Task to complete → In the entries below, which lines run from the one containing "resolveRead src site (s.setFlag" to the one containing "error c => rfl"? Copy exactly those lines, ends included, and no others.

Data →
──────────
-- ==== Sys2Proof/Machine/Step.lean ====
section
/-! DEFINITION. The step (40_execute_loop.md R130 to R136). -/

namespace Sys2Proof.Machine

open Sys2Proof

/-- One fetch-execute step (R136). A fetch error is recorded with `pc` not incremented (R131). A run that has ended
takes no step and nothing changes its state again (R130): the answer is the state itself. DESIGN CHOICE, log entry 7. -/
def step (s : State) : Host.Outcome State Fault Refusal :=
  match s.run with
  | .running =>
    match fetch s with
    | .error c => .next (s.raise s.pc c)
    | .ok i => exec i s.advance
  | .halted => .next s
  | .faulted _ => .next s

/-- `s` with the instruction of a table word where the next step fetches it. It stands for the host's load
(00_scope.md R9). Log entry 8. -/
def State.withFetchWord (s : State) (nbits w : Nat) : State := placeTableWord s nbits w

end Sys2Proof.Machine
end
──────────
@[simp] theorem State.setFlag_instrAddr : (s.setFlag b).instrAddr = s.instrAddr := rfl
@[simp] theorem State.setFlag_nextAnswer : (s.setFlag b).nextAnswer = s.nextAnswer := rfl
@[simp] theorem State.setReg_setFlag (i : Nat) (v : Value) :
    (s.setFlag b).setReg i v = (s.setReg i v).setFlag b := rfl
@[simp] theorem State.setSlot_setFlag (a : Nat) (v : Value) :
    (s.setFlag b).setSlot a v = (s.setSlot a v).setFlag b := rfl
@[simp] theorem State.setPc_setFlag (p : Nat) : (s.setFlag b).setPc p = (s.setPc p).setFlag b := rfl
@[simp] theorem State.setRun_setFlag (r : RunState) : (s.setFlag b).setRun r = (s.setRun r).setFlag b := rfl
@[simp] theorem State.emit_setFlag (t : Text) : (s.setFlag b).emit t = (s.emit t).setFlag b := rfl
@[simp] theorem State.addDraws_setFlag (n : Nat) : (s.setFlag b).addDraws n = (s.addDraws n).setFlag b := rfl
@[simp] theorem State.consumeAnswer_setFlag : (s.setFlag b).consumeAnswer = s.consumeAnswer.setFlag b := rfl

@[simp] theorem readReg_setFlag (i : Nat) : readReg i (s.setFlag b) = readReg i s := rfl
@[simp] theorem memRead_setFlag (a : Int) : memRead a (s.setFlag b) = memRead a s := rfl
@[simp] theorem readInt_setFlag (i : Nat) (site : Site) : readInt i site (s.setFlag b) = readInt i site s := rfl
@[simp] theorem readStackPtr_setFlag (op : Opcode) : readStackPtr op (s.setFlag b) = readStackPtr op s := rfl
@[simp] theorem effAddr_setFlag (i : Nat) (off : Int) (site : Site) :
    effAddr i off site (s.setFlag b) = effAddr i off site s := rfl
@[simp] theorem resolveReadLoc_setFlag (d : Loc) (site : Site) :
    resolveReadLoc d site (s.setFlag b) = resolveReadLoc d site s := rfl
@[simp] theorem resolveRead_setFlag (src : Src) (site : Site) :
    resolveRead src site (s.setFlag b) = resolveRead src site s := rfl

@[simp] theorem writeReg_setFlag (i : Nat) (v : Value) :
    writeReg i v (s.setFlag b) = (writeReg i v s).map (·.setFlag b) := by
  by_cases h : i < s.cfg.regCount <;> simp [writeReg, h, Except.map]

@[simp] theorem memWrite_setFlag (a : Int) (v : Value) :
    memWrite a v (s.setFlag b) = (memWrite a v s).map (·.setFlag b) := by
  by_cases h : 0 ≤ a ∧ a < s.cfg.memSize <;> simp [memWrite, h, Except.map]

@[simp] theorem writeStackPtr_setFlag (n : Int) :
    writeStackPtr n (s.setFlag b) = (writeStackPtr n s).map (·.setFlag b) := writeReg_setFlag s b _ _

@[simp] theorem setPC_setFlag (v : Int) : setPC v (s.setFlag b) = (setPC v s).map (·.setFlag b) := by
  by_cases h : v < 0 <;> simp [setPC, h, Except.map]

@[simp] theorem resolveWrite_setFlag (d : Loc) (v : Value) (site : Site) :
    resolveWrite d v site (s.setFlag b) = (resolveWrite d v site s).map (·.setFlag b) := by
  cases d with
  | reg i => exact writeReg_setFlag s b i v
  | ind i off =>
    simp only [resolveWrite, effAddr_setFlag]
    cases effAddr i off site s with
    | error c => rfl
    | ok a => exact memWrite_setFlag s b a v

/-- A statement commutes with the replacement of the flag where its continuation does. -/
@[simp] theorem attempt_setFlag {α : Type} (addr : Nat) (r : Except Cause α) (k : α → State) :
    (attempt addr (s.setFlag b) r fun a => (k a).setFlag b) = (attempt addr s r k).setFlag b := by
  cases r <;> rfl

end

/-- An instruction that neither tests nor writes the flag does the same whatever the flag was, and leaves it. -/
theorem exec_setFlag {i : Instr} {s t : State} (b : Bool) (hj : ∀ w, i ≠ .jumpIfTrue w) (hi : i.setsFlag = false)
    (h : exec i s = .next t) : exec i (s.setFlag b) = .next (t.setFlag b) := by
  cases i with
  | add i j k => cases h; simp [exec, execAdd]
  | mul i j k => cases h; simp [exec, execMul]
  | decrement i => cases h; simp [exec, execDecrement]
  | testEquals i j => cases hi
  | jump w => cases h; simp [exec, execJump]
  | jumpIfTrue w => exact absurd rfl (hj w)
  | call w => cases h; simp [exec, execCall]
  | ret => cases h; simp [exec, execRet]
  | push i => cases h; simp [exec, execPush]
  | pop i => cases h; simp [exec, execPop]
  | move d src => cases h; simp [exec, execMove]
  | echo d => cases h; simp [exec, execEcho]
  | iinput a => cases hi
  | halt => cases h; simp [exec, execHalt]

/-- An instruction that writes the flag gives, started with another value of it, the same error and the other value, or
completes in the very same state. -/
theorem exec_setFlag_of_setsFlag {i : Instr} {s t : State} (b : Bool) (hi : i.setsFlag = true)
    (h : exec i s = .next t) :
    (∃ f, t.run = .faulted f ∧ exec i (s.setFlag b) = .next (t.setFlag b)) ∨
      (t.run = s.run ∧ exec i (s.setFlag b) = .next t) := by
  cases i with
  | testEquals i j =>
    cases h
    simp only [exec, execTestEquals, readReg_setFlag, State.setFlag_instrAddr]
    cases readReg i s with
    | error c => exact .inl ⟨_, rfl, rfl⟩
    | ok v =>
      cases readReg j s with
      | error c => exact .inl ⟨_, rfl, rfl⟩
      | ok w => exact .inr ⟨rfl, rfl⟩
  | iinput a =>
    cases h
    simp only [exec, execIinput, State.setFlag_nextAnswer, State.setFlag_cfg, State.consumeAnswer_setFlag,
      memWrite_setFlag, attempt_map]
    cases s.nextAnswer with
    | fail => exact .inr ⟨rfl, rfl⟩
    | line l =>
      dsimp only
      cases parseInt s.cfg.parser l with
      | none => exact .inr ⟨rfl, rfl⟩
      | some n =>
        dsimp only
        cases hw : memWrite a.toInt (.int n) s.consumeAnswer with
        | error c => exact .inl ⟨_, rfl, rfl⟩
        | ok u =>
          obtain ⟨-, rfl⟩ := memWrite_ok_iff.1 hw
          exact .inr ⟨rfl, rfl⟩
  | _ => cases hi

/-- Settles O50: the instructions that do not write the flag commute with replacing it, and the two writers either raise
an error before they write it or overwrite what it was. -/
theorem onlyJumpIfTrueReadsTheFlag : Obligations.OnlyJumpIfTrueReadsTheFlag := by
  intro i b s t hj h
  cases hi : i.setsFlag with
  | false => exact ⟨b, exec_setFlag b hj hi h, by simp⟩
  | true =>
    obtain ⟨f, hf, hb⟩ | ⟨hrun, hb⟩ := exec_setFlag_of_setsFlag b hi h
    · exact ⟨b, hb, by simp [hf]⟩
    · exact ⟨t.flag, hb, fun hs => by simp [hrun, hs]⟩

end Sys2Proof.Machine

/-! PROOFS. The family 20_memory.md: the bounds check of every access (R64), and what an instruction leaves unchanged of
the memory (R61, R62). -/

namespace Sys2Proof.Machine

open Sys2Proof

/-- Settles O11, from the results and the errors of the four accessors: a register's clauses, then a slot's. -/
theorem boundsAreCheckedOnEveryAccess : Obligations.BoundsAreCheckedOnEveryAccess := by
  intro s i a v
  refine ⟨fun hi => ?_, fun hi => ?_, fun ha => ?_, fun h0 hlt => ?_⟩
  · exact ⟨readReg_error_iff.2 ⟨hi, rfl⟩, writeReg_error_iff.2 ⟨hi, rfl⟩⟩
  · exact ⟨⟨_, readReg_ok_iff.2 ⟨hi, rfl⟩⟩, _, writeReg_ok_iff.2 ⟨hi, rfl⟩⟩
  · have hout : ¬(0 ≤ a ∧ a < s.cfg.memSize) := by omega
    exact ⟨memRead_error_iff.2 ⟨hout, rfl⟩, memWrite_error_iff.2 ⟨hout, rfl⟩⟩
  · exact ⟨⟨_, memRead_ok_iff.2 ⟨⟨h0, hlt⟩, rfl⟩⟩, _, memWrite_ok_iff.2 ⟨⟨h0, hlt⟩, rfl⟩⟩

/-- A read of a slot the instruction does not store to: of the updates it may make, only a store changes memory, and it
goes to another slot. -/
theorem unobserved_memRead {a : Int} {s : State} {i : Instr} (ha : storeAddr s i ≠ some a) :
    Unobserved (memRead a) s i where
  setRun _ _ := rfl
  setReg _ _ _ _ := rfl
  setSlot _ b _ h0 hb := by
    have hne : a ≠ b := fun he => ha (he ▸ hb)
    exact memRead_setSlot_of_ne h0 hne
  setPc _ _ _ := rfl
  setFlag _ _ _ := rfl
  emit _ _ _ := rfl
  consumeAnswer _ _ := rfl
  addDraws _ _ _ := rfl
──────────
Task response →
    resolveRead src site (s.setFlag b) = resolveRead src site s := rfl

@[simp] theorem writeReg_setFlag (i : Nat) (v : Value) :
    writeReg i v (s.setFlag b) = (writeReg i v s).map (·.setFlag b) := by
  by_cases h : i < s.cfg.regCount <;> simp [writeReg, h, Except.map]

@[simp] theorem memWrite_setFlag (a : Int) (v : Value) :
    memWrite a v (s.setFlag b) = (memWrite a v s).map (·.setFlag b) := by
  by_cases h : 0 ≤ a ∧ a < s.cfg.memSize <;> simp [memWrite, h, Except.map]

@[simp] theorem writeStackPtr_setFlag (n : Int) :
    writeStackPtr n (s.setFlag b) = (writeStackPtr n s).map (·.setFlag b) := writeReg_setFlag s b _ _

@[simp] theorem setPC_setFlag (v : Int) : setPC v (s.setFlag b) = (setPC v s).map (·.setFlag b) := by
  by_cases h : v < 0 <;> simp [setPC, h, Except.map]

@[simp] theorem resolveWrite_setFlag (d : Loc) (v : Value) (site : Site) :
    resolveWrite d v site (s.setFlag b) = (resolveWrite d v site s).map (·.setFlag b) := by
  cases d with
  | reg i => exact writeReg_setFlag s b i v
  | ind i off =>
    simp only [resolveWrite, effAddr_setFlag]
    cases effAddr i off site s with
    | error c => rfl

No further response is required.